1971 wordless monodramatic play

Request Concert (German: Wunschkonzert), also known as Request Program or Request Programme, is a wordless monodramatic play written by Franz Xaver Kroetz. The play was originally written in 1971 and premiered in 1973 at the Staatstheater Stuttgart in Stuttgart, Germany.

== Plot ==
A middle-aged woman arrives at her apartment, where she lives in solitude. She quietly navigates through her evening routine, which includes preparing dinner and cleaning. Searching for a distraction, she tunes into a radio program. She is visibly melancholy, speaking to no one, not even herself. As the night progresses, she succumbs to an unfortunate fate.

== Notable productions ==

- Staatstheater Stuttgart, Stuttgart (1973) — World premiere
- Traverse Theatre, Edinburgh (1974) — British premiere, starring Scottish actress Kay Gallie
- Women's Interart Center, New York City (1981) — American premiere, starring American actress Joan MacIntosh
- Cast Theatre, Los Angeles (1986) — Los Angeles production, starring American actress Salome Jens
- Fishman Space, New York City (2016) — New York City production, starring Polish actress Danuta Stenka
- Samsung Performing Arts Theatre, Makati (2024) — Philippine premiere, starring Filipino actresses Lea Salonga and Dolly de Leon in alternating performances

== Reception ==
Mel Gussow reviewed Request Concert positively in 1981, saying that because of the "clearsighted dramatic vision of Mr. Kroetz [...] the mundane is transformed into something close to hypnotic. [...] Through an accumulation of details and objects, we arrive at a point of complete empathy with the woman." In a 1986 performance starring Salome Jens, Dan Sullivan of Los Angeles Times wrote that "one becomes absorbed in the woman's little tasks and the meticulous way she goes about them. [...] Kroetz may not have meant to leave a loophole [with the ending], but it only enriches his play." Katie Mitchell has called it a "difficult, beautiful play." A writer noted in The Herald that in 2011, the play continued to enjoy a level of attention uncommon for works by German writers of Kroetz's generation.

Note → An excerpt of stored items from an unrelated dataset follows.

/-- The ranges of Table 6.4 and the conditions of R201. -/
def PqParams.valid (p : PqParams) : Bool :=
  500 ≤ p.dip && p.dip ≤ 990 && 1010 ≤ p.swell && p.swell ≤ 2000 && 10 ≤ p.interruption && p.interruption ≤ 500 &&
  1 ≤ p.hysteresis && p.hysteresis ≤ 100 && p.sliding ≤ 1 && 10 ≤ p.rvc && p.rvc ≤ 100 && 1 ≤ p.rvcHysteresis &&
  p.rvcHysteresis ≤ 99 && 10 ≤ p.pst && p.pst ≤ 2000 && 1 ≤ p.thd && p.thd ≤ 1000 && 1 ≤ p.unbalance && p.unbalance ≤ 200 &&
  p.orders.all (fun o => o ≤ 1000) && p.interruption + p.hysteresis < p.dip && p.rvcHysteresis < p.rvc && p.rvc + p.dip < 1000

def pqEventConfigRow : Row where
  opcode := 0x0503
  valid := fun r _ =>
    if r.u 0 1 = 255 then
      r.u 2 1 &&& 0xEF = 0 && r.zero 1 1 && r.zero 3 19 && 1 ≤ r.u 22 2 && r.u 22 2 ≤ 500 && r.zero 24 48
    else r.u 0 1 ≤ 7 && !bit (r.u 2 1) 4 && r.zero 3 1 && r.zero 22 2 && r.pqParams.valid
  body := fun r s =>
    if r.u 0 1 = 255 then .done stOk [] { s with meas := { s.meas with band := r.u 22 2, bandOn := bit (r.u 2 1) 4 } }
    else
      let k := r.u 0 1
      judged [((nth s.meas.accepted.systems k).connection = 0, stWrongState)] s
        (.done stOk [] { s with meas := { s.meas with pq := alter s.meas.pq k (fun _ => r.pqParams) } })

def execPqEventConfig (t : Nat) (p : Port) (s : State) : Out := .next (pqEventConfigRow.serve t p s)

end Sys2Proof.Machine
end

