/-- The tariff of a context from a boundary on (R225-R227, Table 7.12), where the RTC counts as valid or not. -/
def State.tariffBy (s : State) (good : Bool) (c : Context) (boundary instant : Nat) : Nat :=
  match c.source with
  | 0 => (s.pinCodeAt boundary).getD c.defaultTariff
  | 1 =>
    if !good && (s.clockRule boundary).policy = 1 then c.defaultTariff
    else calendarTariff c.calendar c.defaultTariff instant
  | _ => c.tariff

/-- The tariff of a context from a boundary on (R225-R227, Table 7.12). -/
def State.tariffOf (s : State) (c : Context) (boundary instant : Nat) : Nat :=
  s.tariffBy (s.rtcGood boundary) c boundary instant

/-- The tariff that step 3 gives a context (Table 7.11): in old time at a boundary whose adjustment makes the RTC valid, the RTC
is not yet valid (R243, R508). -/
def State.dueTariff (s : State) (d : DueActions) (c : Context) : Nat :=
  let awaits := s.bill.adjustments.any (fun a => decide (a.boundary = d.boundary ∧ s.clock.rtcValidFrom = d.boundary))
  s.tariffBy (s.rtcGood d.boundary && !awaits) c d.boundary d.instant

/-- A context's tariff changes: event source 92 with the old and new tariff and the boundary. -/
def State.changeTariff (s : State) (serial new instant : Nat) : State :=
  match s.live serial with
  | none => s
  | some c =>
    if c.tariff = new then s
    else
      (s.setCtx serial (fun c => { c with tariff := new })).raiseCtx 92 serial
        (fun _ => octets [c.tariff, new] ++ le 8 instant)

/-- A context takes the tariff its source gives from a boundary on (R225, R247). -/
def State.sourceTariff (s : State) (serial boundary instant : Nat) : State :=
  match s.live serial with
  | none => s
  | some c => s.changeTariff serial (s.tariffOf c boundary instant) instant

/-- The prepayment decisions of a context at an instant. -/
def State.decideAt (s : State) (serial instant : Nat) : State :=
  match s.live serial with
  | none => s
  | some c => s.prepayDecide c instant

/-- A context after its snapshot (R234, R272): maxima, flags and period fields cleared, the next period. -/
def Context.nextPeriod (c : Context) (boundaries stop : Nat) : Context :=
  { c with
    period := c.period + boundaries, periodStart := stop, flags := 0, snapshots := c.snapshots + 1
    demand := { c.demand with maxima := List.replicate 27 (0, 0) }
    prepay := { c.prepay with charged := 0, standingCharged := 0, added := 0, grants := 0, disconnections := 0 }
    tamper := { c.tamper with counts := List.replicate 8 0, durations := List.replicate 8 0 } }

/-- A snapshot is taken for the boundaries up to `last` (R233-R235); the pool record is rewritten (R246). -/
def State.takeSnapshot (s : State) (serial flags boundaries stop last : Nat) : State :=
  match s.live serial with
  | none => s
  | some c =>
    let s := s.storeSnapshot
      { serial := serial, period := c.period, bytes := s.snapshotBytes c (c.flags ||| flags) boundaries stop s.stampNow }
    (s.setCtx serial (fun c => { c.nextPeriod boundaries stop with lastBilling := last })).poolKeep serial

/-- The billing boundaries of a context after `lo` and at or before `hi` that it has not acted on (R233, R228). -/
def Context.boundaries (c : Context) (lo hi : Nat) : List Nat :=
  billingBoundaries c.calendar c.day c.hour (max lo (max c.lastBilling c.billingFrom)) hi

/-- One snapshot for each boundary of a list, in order (R234); beyond 36, the 36th covers every later one (R247). -/
def State.snapshotEach (s : State) (serial flags : Nat) (bs : List Nat) : State :=
  let last := bs.getLastD 0
  ((bs.take 36).zipIdx).foldl (fun (s : State) b =>
    if b.2 = 35 && 36 < bs.length then s.takeSnapshot serial flags (bs.length - 35) last last
    else s.takeSnapshot serial flags 1 b.1 b.1) s

/-- One FORCED snapshot for the boundaries a forward adjustment passed (R242). -/
def State.snapshotForced (s : State) (serial stop : Nat) (bs : List Nat) : State :=
  if bs.isEmpty then s else s.takeSnapshot serial bfForced bs.length stop (bs.getLastD 0)

/-! ### What is due at a boundary (R236, R244, Table 7.11) -/

/-- The local midnights of a context for which the standing charge is due (R257). -/
def Context.midnights (c : Context) (lo hi : Nat) : List Nat :=
  if c.prepay.mode = 1 then localMidnights c.calendar (max lo c.prepay.lastDay) hi else []

/-- The demand interval ends, or a demand setting takes effect. -/
def Context.demandDue (c : Context) (d : DueActions) : Bool :=
  c.newDemand.any (fun x => x.1 ≤ d.boundary) || (c.demand.mode ≠ 0 && c.demand.openEnd ≤ d.instant)

/-- A parking context stops at the boundary (R253). -/
def State.stopsAt (s : State) (d : DueActions) (c : Context) : Bool := !d.after && s.parkAt c.serial = some d.boundary

/-- A local or feeder context takes part in the actions of a boundary: its ticks have begun, and no park has stopped it before. -/
def State.takesPart (s : State) (d : DueActions) (c : Context) : Bool :=
  c.kind ≠ 1 && tickStart c.firstTick ≤ d.boundary &&
  (s.parkAt c.serial).all (fun b => if d.after then decide (d.boundary < b) else decide (d.boundary ≤ b))

/-- The billing boundaries of a context among the actions due; a boundary before its creation is none of its own. -/
def Context.boundariesDue (c : Context) (d : DueActions) : List Nat :=
  c.boundaries (if tickStart c.firstTick = d.boundary && !d.after then max d.since (min c.created d.instant) else d.since) d.instant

Reviewing the 2016 BAM Fisher performance, Elisabeth Vincentelli of The New York Times said Request Concert (partly because of Danuta Stenka's performance) remains a work of "heart-wrenching power [...] Partly this has to do with the resilience of loneliness and boredom in our lives, despite our access to so-called social media." Reviewing the same performance, Paul David Young wrote, "Though she does not vocalize, Frau Rasch speaks on behalf of those voiceless souls in contemporary society who feel lost, purposeless, alone and unconnected. It is a political and very human voice." In a chapter of The Schaubühne Berlin under Thomas Ostermeier, Marvin Carlson referred to it as "powerful."

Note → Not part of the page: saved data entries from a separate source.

/-- BLOCK_RETIRE (R385): a block whose program or erase failed is retired to a spare with its valid pages; with no spare left the store
becomes read-only. -/
def execBlockRetire (t device : Nat) (lost : List LostPage) (s : State) : Out :=
  let s := s.tickTo t
  let d := nth s.store.devices device
  guarded (device < 2)
    (if s.firmware && d.present then
      let s := lost.foldl State.losePage s
      if d.spare = 0 then s.storeReadOnly
      else
        let s := { s with store := { s.store with
          devices := alter s.store.devices device (fun d => { d with retired := sat 16 (d.retired + 1), spare := d.spare - 1 }) } }
        let s := s.raise 145 s.stampNow (objBody 0 [])
        let s := if 4 * (d.spare - 1) < d.spares && d.spares ≤ 4 * d.spare then s.raise 146 s.stampNow (objBody 0 []) else s
        if d.spare = 1 then s.storeReadOnly else s
    else s)

/-! ### The bytes of a journal record (R387) -/

/-- Context record bytes 0-1,791 and 2,304-3,303. -/
def Context.checkpointBody (c : Context) : List Byte := fit 1792 c.body ++ fit 1000 (c.body.drop 2304)

/-- The body by its type (Table 12.17); that of the settings record is laid out as the model chooses (DESIGN CHOICE, log 99). -/
def JournalRecord.body (r : JournalRecord) : List Byte :=
  let c := r.context.getD {}
  match r.type with
  | 2 => le 4 r.code ++ c.checkpointBody
  | 3 => le 4 r.code ++ (if r.code = 2 then fit 1024 (c.body.drop 768) else if r.code = 3 then le 4 c.tariff else fit 232 (c.body.drop 3072))
  | 4 => octets r.data
  | 6 => le 4 (nth r.data 0) ++ le 4 (nth r.data 1)
  | 7 => le 1 (nth r.data 0) ++ le 4 (nth r.data 1) ++ le 1 (nth r.data 2) ++ le 2 (nth r.data 3) ++ le 8 (nth r.data 4)
  | 8 => match r.balance with
    | some b => le 4 b.1 ++ fit 152 (b.2.bytes b.1)
    | none => []
  | _ => c.checkpointBody

/-- Header, body and CRC (Table 12.16). -/
def JournalRecord.bytes (r : JournalRecord) : List Byte :=
  withCrc (le 2 1 ++ octets [r.type, ofBool r.provisional] ++ le 4 r.sequence ++ le 4 r.serial ++ le 2 r.body.length ++ zeros 2 ++
    le 8 r.time ++ r.body)

/-! ### Format (R386, R409, R401) -/

/-- The boot table is written: the copy with the next sequence governs, and what governed is the other copy (R412). -/
def State.setBoot (s : State) (f : BootTable → BootTable) : State :=
  { s with store := { s.store with
      boot := { f s.store.boot with sequence := s.store.boot.sequence + 1 }, bootSpare := some s.store.boot
      bootWrite := some { at_ := s.now } } }

/-- Everything the format empties, with the layout given: contexts, groups, mesh, slots, journal, logs, rings and marks; serials and
sequences restart at 1, and the store key is new (R386). The settings record that follows holds the frame counter as it stands, so that a
reset finds it (R313). The slots of the live contexts are freed at one instant: they join the free slots in the order of the list
(DESIGN CHOICE, log 86). A store that was read-only is writable again: event source 147 (R385, Table 12.2). -/
def State.formatStore (s : State) (layout : List Nat) : State :=
  let key := s.draws
  let slots := s.bill.live.map Context.slot
  let was := s.store.state
  let s := s.setBoot (fun b => { b with layout := layout })
  let s := { s with
    draws := s.draws + 1
    bill := { s.bill with
      live := [], free := s.bill.free ++ slots, parking := [], due := none, groups := List.replicate 16 {} }
    mesh := { s.mesh with
      nodes := [], links := [], polls := [], running := false, limit := 0, discoveries := [], discovering := none, reports := [] }
    line := { s.line with neighbours := [] }
    cal := { s.cal with slots := [none, none] }
    clock := { s.clock with policy := 0, limit := 30 }
    health := { s.health with log := [], next := 1 }
    sec := { s.sec with
      storeKey := key, storeKeyCopy := key, storeKeyState := s.sec.lifecycle
      signing := s.sec.signing.filter (fun j => !j.isRecord), backlog := s.sec.backlog.filter (fun j => !j.isRecord) }
    host := { s.host with sessions := s.host.sessions.map (fun (x : Session) => { x with marks := [] }) }
    store := { s.store with
      state := 1, vioOnly := false, formatting := none, unfinished := none, journal := [], nextJournal := 1, journalStart := 0
      pool := [], parked := [], nextSerial := 1, snapshots := [], profiles := [], tampers := [], log := [], nextLog := 1, logStart := 0
      chain := List.replicate 64 0, lastCheckpoint := 0, uncovered := none
      rings := (List.range 8).map (fun k => ({ size := layout.getD (k + 1) 0 } : Ring)) } }
  let s := s.logAppend 0x0102 s.stampNow []
  let s := if was = 2 then s.raise 147 s.stampNow (objBody 0 (le 1 1)) else s
  { s with mesh := { s.mesh with journaled := s.mesh.counter } }.journalSettings

/-- The layout a STORE_FORMAT asks for: event log and rings, in 4 MiB units. -/
def Req.layout (r : Req) : List Nat := (16 * r.u 2 2) :: (List.range 8).map (fun k => r.u (4 + 2 * k) 2)

/-- The regions of a layout fit the devices. -/
def State.layoutFits (s : State) (layout : List Nat) : Bool :=
  (64 + 16 + 128) * 1048576 + 2 * 262144 + (layout.foldl (fun a n => a + n) 0) * 4194304 ≤
    s.store.devices.foldl (fun a d => a + d.room) 0

/-- What keeps STORE_FORMAT and LIFECYCLE_ADVANCE away: polling, a capture, a sweep, CAL_STORE or CAL_RESTORE (R386, R408). -/
def State.storeBusy (s : State) : Bool :=
  s.mesh.running || s.captures.any (fun c => c.phase ≠ 0 || !c.writing.isEmpty) || !s.sweep.queue.isEmpty || s.sweep.running.isSome ||
  s.cal.storing.isSome || !s.cal.restoring.isEmpty

def storeFormatRow : Row where
  opcode := 0x0A06
  valid := fun r s =>
    r.u 0 2 = 0x5AA5 && 1 ≤ r.u 2 2 && r.u 2 2 ≤ 16 && (List.range 8).all (fun k => r.u (4 + 2 * k) 2 ≤ 512) && s.layoutFits r.layout
  body := fun r s =>
    judged [(s.storeBusy, stWrongState)] s
      (accept r s (fun tag s => { s with store := { s.store with formatting := some (tag, r.session, r.layout) } }))

/-- STORE_FORMAT (R386). -/
def execStoreFormat (t : Nat) (p : Port) (s : State) : Out := .next (storeFormatRow.serve t p s)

In review of the 2024 Philippine production, titled Request sa Radyo, starring Lea Salonga and Dolly de Leon in alternating performances, Celine Lagundi of Vogue Philippines wrote that the play "opens opportunities for important discourse about loneliness and isolation especially in the workplace, and the importance of mental wellness through community." Hannah Mallorca of the Inquirer wrote that the play is "not for everyone. [...] But it's a piece that commands attention through silence, and how its realistic moments—almost to the point of making the viewers question their sanity as well—remind the viewers that struggling with loneliness manifests through stillness."